Разорванный круг | страница 18



Рогерн взмахивает пультом. Стереоустановка пробуждается к жизни фейерверком цветодиодов и дрожащих стрелок. В CD-проигрывателе открывается окошечко, словно волшебная дверь в арабских сказках.

Рогерн нажимает на кнопку «PLAY».


И мир взрывается.

В тот же вечер у себя в душе смываю под ледяной водой пыль и пот и охлаждаю обгоревшую полоску кожи на затылке. От мыла мозоли начинают гореть.

Иногда душ имеет ритуальное значение. После долгого дня можно смыть с себя все неприятности. Меня охватывает усталость. Кажется, сны сегодня мне не будут сниться.

8.

У мамы есть одна особенность. Она всегда производит впечатление человека приветливого и бодрого, позвони ей хоть в половине четвертого ночи.

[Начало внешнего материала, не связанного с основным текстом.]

-- ==== Sys2Proof/Tests/Slice0.lean ====
section
/-! SUPPORT. The author's own tests: ill-formed terms, words written out from the encoding tables of the manual (chapter 04), single
steps with results from the manual or by hand, and for each statement a state that meets its hypotheses. -/

namespace Sys2Proof.Tests

set_option Elab.async false
open Sys2Proof.Machine

/-! ### States -/

/-- Core 0's thread at kernel privilege, about to run a `nop` of the line at 0x20_0000, with one page of 2 MiB mapped. -/
def tk : State := State.reset.withFetchWord 16 0x3700

/-- The same at user privilege. -/
def tu : State := tk.modStatus 0 fun st => { st with pl := .user }

/-- Protection on, and a region of domain 0 with every right over the low addresses in the lookaside buffer. -/
def guard (s : State) : State :=
  (s.modPart 0 fun p => { p with protroot := 1 }).modCore 0 fun c => { c with plb := [⟨0, 0, 2 ^ 20, false, 7⟩] }

/-- Sprig 0 of core 0 with 8 vector registers, running. -/
def sp : State := guard { tk.placeBlock (lineOf 0x3700 0) with cur := ⟨0, .sprig 0⟩, sched := [] }

/-- A plain translated address of the page. -/
def xl (l : Nat) : Xl := ⟨l, 0, 0, false, false, 0, false⟩

/-- Give a page attribute to the page: word 0 of its record, and the range of a commutative page. -/
def withAttr (s : State) (w0 : Nat) : State :=
  { s with mem := putWord s.mem 0x10800 w0 }

/-! ### Checks by evaluation -/

def isOk {ε α : Type} [DecidableEq α] (e : Except ε α) (x : α) : Bool :=
  match e with
  | .ok y => decide (y = x)
  | .error _ => false

def isErr {ε α : Type} [DecidableEq ε] (e : Except ε α) (x : ε) : Bool :=
  match e with
  | .ok _ => false
  | .error y => decide (y = x)

theorem ok_of {ε α : Type} [DecidableEq α] {e : Except ε α} {x : α} (h : isOk e x = true) : e = .ok x := by
  cases e with
  | ok y => simp only [isOk, decide_eq_true_eq] at h; rw [h]
  | error y => simp [isOk] at h

theorem err_of {ε α : Type} [DecidableEq ε] {e : Except ε α} {x : ε} (h : isErr e x = true) : e = .error x := by
  cases e with
  | ok y => simp [isErr] at h
  | error y => simp only [isErr, decide_eq_true_eq] at h; rw [h]

def readyB (s : State) (a : AgentId) (rt : Right) (ea : Word) (x : Xl) : Bool :=
  canonical ea && isOk (s.access (s.accOf a) rt ea) x && decide (x.crf = 0) && !s.poolLost x.loc && !isDevice x.loc

theorem ready_of {s : State} {a : AgentId} {rt : Right} {ea : Word} {x : Xl} (h : readyB s a rt ea x = true) : Ready s a rt ea x := by
  simp only [readyB, Bool.and_eq_true, decide_eq_true_eq, Bool.not_eq_true'] at h
  exact ⟨h.1.1.1.1, ok_of h.1.1.1.2, h.1.1.2, h.1.2, h.2⟩

theorem readable_of {s : State} {a : AgentId} {ea : Word} {n : Nat} {x : Xl}
    (h : (readyB s a .r ea x && decide (ea.toNat % n = 0) && !s.ueSeen a x n && !s.blocked a (x.loc / 64) && !s.ucBehind a x &&
      (s.ag a).ahead.isEmpty && (!x.window || (Store.find? s.behind (x.loc / 64)).isNone)) = true) : Readable s a ea n x := by
  simp only [Bool.and_eq_true, decide_eq_true_eq, Bool.not_eq_true', List.isEmpty_iff, Bool.or_eq_true, Option.isNone_iff_eq_none] at h
  exact ⟨ready_of h.1.1.1.1.1.1, h.1.1.1.1.1.2, h.1.1.1.1.2, h.1.1.1.2, h.1.1.2, h.1.2,
    fun w _ => h.2.resolve_left (by simp [w])⟩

Сейчас как раз половина четвертого ночи.

Я набираю номер маминого телефона. Сначала отвечает профессор. Голос сонный. Говорит неразборчиво. Сердито. Все-таки что-то человеческое в нем есть.

— Это Бьорн.

— Что? — Он не расслышал.

— Позови маму.

Он принимает меня за моего сводного брата. Стеффена. Того ночью никогда не бывает дома. На его жизненном пути всегда встречаются девушки, которые не переносят одиночества в постели.

С ворчанием профессор передает телефонную трубку. Кровать начинает скрипеть, мама и профессор садятся.

— Стеффен? Что случилось?

Голос мамы. Никаких сомнений. Звучит так, как будто она всю ночь сидела и ждала звонка.

В красном бальном платье. С идеальным маникюром, помадой на губах и уложенными волосами. С вышивкой на коленях и рюмкой на расстоянии протянутой руки.

— Это я, — произношу я в трубку.

— Малыш Бьорн? — Оттенок паники в голосе. — Что с тобой?

— Я… Я сожалею, что разбудил вас.

— Что случилось?

— Мама… Нет-нет, ничего. Я…

Мама тяжело дышит в трубку. Она всегда думает о самом худшем. Об автокатастрофах. Пожарах. Вооруженных психопатах. Она решила, что я звоню из отделения интенсивной терапии больницы Уллевол. Что меня сейчас повезут на операцию. Врачи разрешили позвонить. На случай, если операция будет неудачной. Опасность чего весьма велика.

— Ой, мама, я и сам не понимаю, почему позвонил.

Я так и представляю себе эту картину. Мама, испуганная и взволнованная, в красивой ночной рубашке. Ворчащий профессор в старомодной полосатой пижаме. Борода торчит клоками. Оба полусидят в постели. Спиной прислонились к мягким подушкам в шелковых наволочках с монограммами ручной работы. На ночном столике горит лампа под абажуром с кисточками.

— Малыш Бьорн, расскажи мне, что случилось. — Она все еще убеждена, что произошло что-то ужасное.